Meat processing giant Tyson Foods Inc. (TSN) has finally reached a settlement with the Environmental Protection Agency (‘EPA’) by agreeing to pay $4 million to the latter. The environmental safety watchdog EPA had alleged that Tyson had violated the Clean Air Act at their processing sites.
The regulatory authority had accused Tyson over a series of accidental chemical releases at Tyson plants in Missouri, Kansas, Iowa and Nebraska. The EPA charged the meat giant with non-compliance of the Clean Air Act's provisions on multiple occasions between 2006 and 2010.

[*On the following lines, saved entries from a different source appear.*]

theorem State.timeMoved_fr {s} : Fr 218146561 s (State.timeMoved s) := by
  unfold State.timeMoved
  with_reducible
    repeat' first | apply Fr.refl | assumption | ((try lift_lets -underBinder); intro (x : State); refine (fun h => ?_ : Fr 218146561 s x → _) ?_; clear_value x; rotate_left; subst x) | apply Fr.ite | apply Fr.next State.wrB_fr | apply Fr.next State.shutTimeCheck_fr | apply Fr.next State.freshTimeSts_fr | apply Fr.next State.modScan_fr | refine Fr.snd ‹_ = (_, _)› ?_ | refine Fr.fst ‹_ = (_, _)› ?_ | refine Fr.snd2 ‹_ = (_, _, _)› ?_ | refine Fr.via (by assumption) ?_ | split
  all_goals first | rfl | exact Fr.refl

theorem State.masterLost_fr {s} : Fr 218670849 s (State.masterLost s) := by
  unfold State.masterLost
  with_reducible
    repeat' first | apply Fr.refl | assumption | ((try lift_lets -underBinder); intro (x : State); refine (fun h => ?_ : Fr 218670849 s x → _) ?_; clear_value x; rotate_left; subst x) | apply Fr.ite | apply Fr.next State.modTim_fr | apply Fr.next State.wr_fr | apply Fr.next State.enterHoldover_fr | apply Fr.next State.timEnter_fr | apply Fr.next State.timeMoved_fr | apply Fr.next State.logc_fr | refine Fr.snd ‹_ = (_, _)› ?_ | refine Fr.fst ‹_ = (_, _)› ?_ | refine Fr.snd2 ‹_ = (_, _, _)› ?_ | refine Fr.via (by assumption) ?_ | split
  all_goals first | rfl | exact Fr.refl

theorem State.noteOffset_fr {s a1} : Fr 524289 s (State.noteOffset s a1) := by
  unfold State.noteOffset
  with_reducible
    repeat' first | apply Fr.refl | assumption | apply Fr.ite | apply Fr.next State.modTim_fr | apply Fr.next State.wrI_fr | refine Fr.snd ‹_ = (_, _)› ?_ | refine Fr.fst ‹_ = (_, _)› ?_ | refine Fr.snd2 ‹_ = (_, _, _)› ?_ | refine Fr.via (by assumption) ?_ | split
  all_goals first | rfl | exact Fr.refl

theorem State.noteSlot_fr {s a1} : Fr 524288 s (State.noteSlot s a1) := by
  unfold State.noteSlot
  with_reducible
    repeat' first | apply Fr.refl | assumption | ((try lift_lets -underBinder); intro x; clear_value x) | apply Fr.ite | apply Fr.next State.modTim_fr | refine Fr.snd ‹_ = (_, _)› ?_ | refine Fr.fst ‹_ = (_, _)› ?_ | refine Fr.snd2 ‹_ = (_, _, _)› ?_ | refine Fr.via (by assumption) ?_ | split
  all_goals first | rfl | exact Fr.refl

theorem State.ppsBad_fr {s} : Fr 134775041 s (State.ppsBad s) := by
  unfold State.ppsBad
  with_reducible
    repeat' first | apply Fr.refl | assumption | ((try lift_lets -underBinder); intro (x : State); refine (fun h => ?_ : Fr 134775041 s x → _) ?_; clear_value x; rotate_left; subst x) | ((try lift_lets -underBinder); intro x; clear_value x) | apply Fr.ite | apply Fr.next State.modTim_fr | apply Fr.next State.wrB_fr | apply Fr.next State.lockLost_fr | apply Fr.next State.logc_fr | apply Fr.next State.event_fr | refine Fr.snd ‹_ = (_, _)› ?_ | refine Fr.fst ‹_ = (_, _)› ?_ | refine Fr.snd2 ‹_ = (_, _, _)› ?_ | refine Fr.via (by assumption) ?_ | split
  all_goals first | rfl | exact Fr.refl

theorem State.ptpDrop_fr {s} : Fr 134742273 s (State.ptpDrop s) := by
  unfold State.ptpDrop
  with_reducible
    repeat' first | apply Fr.refl | assumption | ((try lift_lets -underBinder); intro (x : State); refine (fun h => ?_ : Fr 134742273 s x → _) ?_; clear_value x; rotate_left; subst x) | ((try lift_lets -underBinder); intro x; clear_value x) | apply Fr.ite | apply Fr.next State.bump_fr | apply Fr.next State.logc_fr | apply Fr.next State.modTim_fr | refine Fr.snd ‹_ = (_, _)› ?_ | refine Fr.fst ‹_ = (_, _)› ?_ | refine Fr.snd2 ‹_ = (_, _, _)› ?_ | refine Fr.via (by assumption) ?_ | split
  all_goals first | rfl | exact Fr.refl

theorem State.slewTo_fr {s a1} : Fr 524288 s (State.slewTo s a1) := by
  unfold State.slewTo
  with_reducible
    repeat' first | apply Fr.refl | assumption | apply Fr.ite | apply Fr.next State.modTim_fr | refine Fr.snd ‹_ = (_, _)› ?_ | refine Fr.fst ‹_ = (_, _)› ?_ | refine Fr.snd2 ‹_ = (_, _, _)› ?_ | refine Fr.via (by assumption) ?_ | split
  all_goals first | rfl | exact Fr.refl

theorem State.sampleAcquire_fr {s a1} : Fr 134775049 s (State.sampleAcquire s a1) := by
  unfold State.sampleAcquire
  with_reducible
    repeat' first | apply Fr.refl | assumption | ((try lift_lets -underBinder); intro (x : State); refine (fun h => ?_ : Fr 134775049 s x → _) ?_; clear_value x; rotate_left; subst x) | apply Fr.ite | apply Fr.next State.modTim_fr | apply Fr.next State.setTai_fr | apply Fr.next State.cmpDisarm_fr | apply Fr.next State.slewTo_fr | apply Fr.next State.wr_fr | apply Fr.next State.timEnter_fr | refine Fr.snd ‹_ = (_, _)› ?_ | refine Fr.fst ‹_ = (_, _)› ?_ | refine Fr.snd2 ‹_ = (_, _, _)› ?_ | refine Fr.via (by assumption) ?_ | split
  all_goals first | rfl | exact Fr.refl

theorem State.setJump_fr {s a1 a2} : Fr 134742273 s (State.setJump s a1 a2) := by
  unfold State.setJump
  with_reducible
    repeat' first | apply Fr.refl | assumption | ((try lift_lets -underBinder); intro (x : State); refine (fun h => ?_ : Fr 134742273 s x → _) ?_; clear_value x; rotate_left; subst x) | ((try lift_lets -underBinder); intro x; clear_value x) | apply Fr.ite | apply Fr.next State.wr_fr | apply Fr.next State.logc_fr | apply Fr.next State.modTim_fr | refine Fr.snd ‹_ = (_, _)› ?_ | refine Fr.fst ‹_ = (_, _)› ?_ | refine Fr.snd2 ‹_ = (_, _, _)› ?_ | refine Fr.via (by assumption) ?_ | split
  all_goals first | rfl | exact Fr.refl

theorem State.sampleFar_fr {s a1} : Fr 134783233 s (State.sampleFar s a1) := by
  unfold State.sampleFar
  with_reducible
    repeat' first | apply Fr.refl | assumption | ((try lift_lets -underBinder); intro (x : State); refine (fun h => ?_ : Fr 134783233 s x → _) ?_; clear_value x; rotate_left; subst x) | apply Fr.ite | apply Fr.next State.modTim_fr | apply Fr.next State.enterHoldover_fr | apply Fr.next State.jumpRefused_fr | apply Fr.next State.event_fr | apply Fr.next State.setJump_fr | refine Fr.snd ‹_ = (_, _)› ?_ | refine Fr.fst ‹_ = (_, _)› ?_ | refine Fr.snd2 ‹_ = (_, _, _)› ?_ | refine Fr.via (by assumption) ?_ | split
  all_goals first | rfl | exact Fr.refl

theorem State.sampleLocked_fr {s a1} : Fr 524289 s (State.sampleLocked s a1) := by
  unfold State.sampleLocked
  with_reducible
    repeat' first | apply Fr.refl | assumption | ((try lift_lets -underBinder); intro (x : State); refine (fun h => ?_ : Fr 524289 s x → _) ?_; clear_value x; rotate_left; subst x) | apply Fr.ite | apply Fr.next State.modTim_fr | apply Fr.next State.wr_fr | apply Fr.next State.slewTo_fr | apply Fr.next State.askStep_fr | refine Fr.snd ‹_ = (_, _)› ?_ | refine Fr.fst ‹_ = (_, _)› ?_ | refine Fr.snd2 ‹_ = (_, _, _)› ?_ | refine Fr.via (by assumption) ?_ | split
  all_goals first | rfl | exact Fr.refl

theorem State.samplePending_fr {s a1} : Fr 134775041 s (State.samplePending s a1) := by
  unfold State.samplePending
  with_reducible
    repeat' first | apply Fr.refl | assumption | ((try lift_lets -underBinder); intro (x : State); refine (fun h => ?_ : Fr 134775041 s x → _) ?_; clear_value x; rotate_left; subst x) | apply Fr.ite | apply Fr.next State.modTim_fr | apply Fr.next State.setJump_fr | apply Fr.next State.wr_fr | apply Fr.next State.sampleLocked_fr | apply Fr.next State.timEnter_fr | refine Fr.snd ‹_ = (_, _)› ?_ | refine Fr.fst ‹_ = (_, _)› ?_ | refine Fr.snd2 ‹_ = (_, _, _)› ?_ | refine Fr.via (by assumption) ?_ | split
  all_goals first | rfl | exact Fr.refl

theorem State.setFired_fr {s a1} : Fr 1 s (State.setFired s a1) := by
  unfold State.setFired
  with_reducible
    repeat' first | apply Fr.refl | assumption | ((try lift_lets -underBinder); intro x; clear_value x) | apply Fr.ite | apply Fr.next State.setReg_fr | refine Fr.snd ‹_ = (_, _)› ?_ | refine Fr.fst ‹_ = (_, _)› ?_ | refine Fr.snd2 ‹_ = (_, _, _)› ?_ | refine Fr.via (by assumption) ?_ | split
  all_goals first | rfl | exact Fr.refl

theorem State.stepDue_fr {s} : Fr 219719433 s (State.stepDue s) := by
  unfold State.stepDue
  with_reducible
    repeat' first | apply Fr.refl | assumption | ((try lift_lets -underBinder); intro (x : State); refine (fun h => ?_ : Fr 219719433 s x → _) ?_; clear_value x; rotate_left; subst x) | ((try lift_lets -underBinder); intro x; clear_value x) | apply Fr.ite | apply Fr.next State.modTim_fr | apply Fr.next State.setTai_fr | apply Fr.next State.jumpTaken_fr | apply Fr.next State.logc_fr | apply Fr.next State.bump_fr | apply Fr.next State.cmpPassed_fr | apply Fr.next State.timeMoved_fr | refine Fr.snd ‹_ = (_, _)› ?_ | refine Fr.fst ‹_ = (_, _)› ?_ | refine Fr.snd2 ‹_ = (_, _, _)› ?_ | refine Fr.via (by assumption) ?_ | split
  all_goals first | rfl | exact Fr.refl
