-- ==== Sys2Proof/Laws/FrameScan.lean ====
section
/-! SUPPORT. The frame of every operation of Machine/Scan.lean. -/

namespace Sys2Proof.Machine

set_option linter.unusedTactic false
set_option linter.unreachableTactic false

theorem State.compareNeed_fr {s} : Fr 134218497 s (State.compareNeed s) := by
  unfold State.compareNeed
  with_reducible
    repeat' first | apply Fr.refl | assumption | ((try lift_lets -underBinder); intro (x : State); refine (fun h => ?_ : Fr 134218497 s x → _) ?_; clear_value x; rotate_left; subst x) | ((try lift_lets -underBinder); intro x; clear_value x) | apply Fr.ite | apply Fr.next State.modMem_fr | apply Fr.next State.wrB_fr | apply Fr.next State.wr_fr | apply Fr.next State.event_fr | apply Fr.next State.logc_fr | refine Fr.snd ‹_ = (_, _)› ?_ | refine Fr.fst ‹_ = (_, _)› ?_ | refine Fr.snd2 ‹_ = (_, _, _)› ?_ | refine Fr.via (by assumption) ?_ | split
  all_goals first | rfl | exact Fr.refl

theorem State.applyChecks_fr {s} : Fr 134218497 s (State.applyChecks s) := by
  unfold State.applyChecks
  with_reducible
    repeat' first | apply Fr.refl | assumption | ((try lift_lets -underBinder); intro (x : State); refine (fun h => ?_ : Fr 134218497 s x → _) ?_; clear_value x; rotate_left; subst x) | apply Fr.ite | refine Fr.each ?_ (fun s _ => ?_) | apply Fr.next State.louvreWarn_fr | apply Fr.next State.compareNeed_fr | apply Fr.next State.modMem_fr | refine Fr.snd ‹_ = (_, _)› ?_ | refine Fr.fst ‹_ = (_, _)› ?_ | refine Fr.snd2 ‹_ = (_, _, _)› ?_ | refine Fr.via (by assumption) ?_ | split
  all_goals first | rfl | exact Fr.refl

theorem State.applyTables_fr {s} : Fr 5123 s (State.applyTables s) := by
  unfold State.applyTables
  with_reducible
    repeat' first | apply Fr.refl | assumption | ((try lift_lets -underBinder); intro (x : State); refine (fun h => ?_ : Fr 5123 s x → _) ?_; clear_value x; rotate_left; subst x) | apply Fr.ite | refine Fr.each ?_ (fun s _ => ?_) | apply Fr.next State.applySettings_fr | apply Fr.next State.applyLut_fr | apply Fr.next State.applyMap_fr | apply Fr.next State.makePlan_fr | refine Fr.snd ‹_ = (_, _)› ?_ | refine Fr.fst ‹_ = (_, _)› ?_ | refine Fr.snd2 ‹_ = (_, _, _)› ?_ | refine Fr.via (by assumption) ?_ | split
  all_goals first | rfl | exact Fr.refl

theorem State.blanking_fr {s} : Fr 151159553 s (State.blanking s) := by
  unfold State.blanking
  with_reducible
    repeat' first | apply Fr.refl | assumption | apply Fr.ite | apply Fr.next State.hbmTrims_fr | apply Fr.next State.laneTrims_fr | apply Fr.next State.readmitLanes_fr | apply Fr.next State.shutterCheck_fr | refine Fr.snd ‹_ = (_, _)› ?_ | refine Fr.fst ‹_ = (_, _)› ?_ | refine Fr.snd2 ‹_ = (_, _, _)› ?_ | refine Fr.via (by assumption) ?_ | split
  all_goals first | rfl | exact Fr.refl

theorem State.captureEnd_fr {s a1} : Fr 134250753 s (State.captureEnd s a1) := by
  unfold State.captureEnd
  with_reducible
    repeat' first | apply Fr.refl | assumption | apply Fr.ite | apply Fr.next State.shutAbort_fr | refine Fr.snd ‹_ = (_, _)› ?_ | refine Fr.fst ‹_ = (_, _)› ?_ | refine Fr.snd2 ‹_ = (_, _, _)› ?_ | refine Fr.via (by assumption) ?_ | split
  all_goals first | rfl | exact Fr.refl

theorem State.exitFrame_fr {s} : Fr 138412325 s (State.exitFrame s) := by
  unfold State.exitFrame
  with_reducible
    repeat' first | apply Fr.refl | assumption | apply Fr.ite | apply Fr.next State.modPanel_fr | apply Fr.next State.setPower_fr | refine Fr.snd ‹_ = (_, _)› ?_ | refine Fr.fst ‹_ = (_, _)› ?_ | refine Fr.snd2 ‹_ = (_, _, _)› ?_ | refine Fr.via (by assumption) ?_ | split
  all_goals first | rfl | exact Fr.refl
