-- ==== Sys2Proof/Tests/Slice0.lean ====
section
/-! SUPPORT. Tests: ill-formed commands that the checks refuse, the values of the spec's worked examples, and for every statement
with hypotheses a state and operands that meet them, clause by clause. -/

set_option maxRecDepth 10000
set_option linter.unusedVariables false
set_option Elab.async false

namespace Sys2Proof.Tests

open Sys2Proof.Machine
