-- ==== Sys2Proof/Machine/Main.lean ====
section
/-! DEFINITION. The MAIN agent: fetching, latching and decoding the command at `prog[cix]`, and one MAIN step
(30_encoding.md R80); and placing a command where MAIN fetches its next one. -/

namespace Sys2Proof.Machine

/-- `(CMD, ARG0, ARG1) <- c` (R80). -/
def latch (c : Command) (s : State) : State := { s with cmd := c.cmd, arg0 := c.arg0, arg1 := c.arg1 }

/-- The command at `prog[cix]`, none at the end of the stream (10_state.md R21). -/
def fetch (s : State) : Option Command := s.prog[s.cix]?

/-- Whether MAIN has a step: boot, or a command (R80, 70_reset_and_hazards.md R262). -/
def mainEnabled (s : State) : Bool := decide (s.status = .running) && (!s.booted || decide (s.cix < s.prog.length))

/-- MAIN's step of the command `c` (R80): start it when it is idle, else continue it. A reserved `CMD` raises
ILLEGAL_CMD at the start, with the registers latched and nothing else changed (R84, 60_exceptions.md R221, log 15). -/
def runCommand (c : Command) (s : State) : StepOutcome :=
  if s.phase = .idle then
    match decode c with
    | .ok i => exec i (latch c s)
    | .error _ => .next (raiseFault .illegalCmd (latch c s))
  else
    match decode c with
    | .ok i => exec i s
    | .error _ => .fault .phaseMismatch

/-- One MAIN step. The first one after reset is boot (R262, log 4). -/
def mainStep (s : State) : StepOutcome :=
  match s.status with
  | .running =>
    if s.booted then
      match fetch s with
      | some c => runCommand c s
      | none => .fault .streamEnd
    else
      .next (boot s)
  | status => .fault (.halted status)

/-- A scheduled MAIN step: dropped when MAIN has none (log 2). -/
def mainScheduled (s : State) : StepOutcome := if mainEnabled s then mainStep s else .next s

/-- The stream with `c` at position `n` and every other position as it was; a position past the end, which no run
reaches, is first made by padding. -/
def placeAt (prog : List Command) (n : Nat) (c : Command) : List Command :=
  prog.take n ++ List.replicate (n - prog.length) c ++ c :: prog.drop (n + 1)

/-- The state in which MAIN's next step starts the command `c`: booted, running, idle, `c` at `prog[cix]`, and MAIN
scheduled next (log 3). -/
def placeNext (c : Command) (s : State) : State :=
  let s := if s.booted then s else boot s
  { s with
    status := .running
    phase := .idle
    prog := placeAt s.prog s.cix c
    sched := .main :: s.sched }

end Sys2Proof.Machine
end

The incidents involved release of anhydrous ammonia which is used as a refrigerant by Tyson, but exposure to which can cause temporary blindness and eye damage, as well as irritation of the skin, mouth, throat, respiratory tract and mucous membranes. Inhaling the gas in high concentrations also results in lung damage and can prove fatal in extreme cases.
Management commented that although it does not agree with many of EPA’s allegations, it admits that there was a period when Tyson failed to meet some requirements of the EPA, as some refrigeration improvement projects had fallen behind schedule during that period.
The Springdale, AR-based Tyson Foods has agreed to conduct pipe-testing and third-party audits of its ammonia refrigeration systems so that they comply with the requirement of the Clean Air Act. Moreover, the company has agreed to allot $3 million to buy emergency response equipment for fire departments in its plants located in the Midwest.
The meat processor has been accused of polluting with poisonous anhydrous ammonia. The company has, however, sought to make up its proven shortcomings through other types of activities, such as the provision of nutritious meal options to school children.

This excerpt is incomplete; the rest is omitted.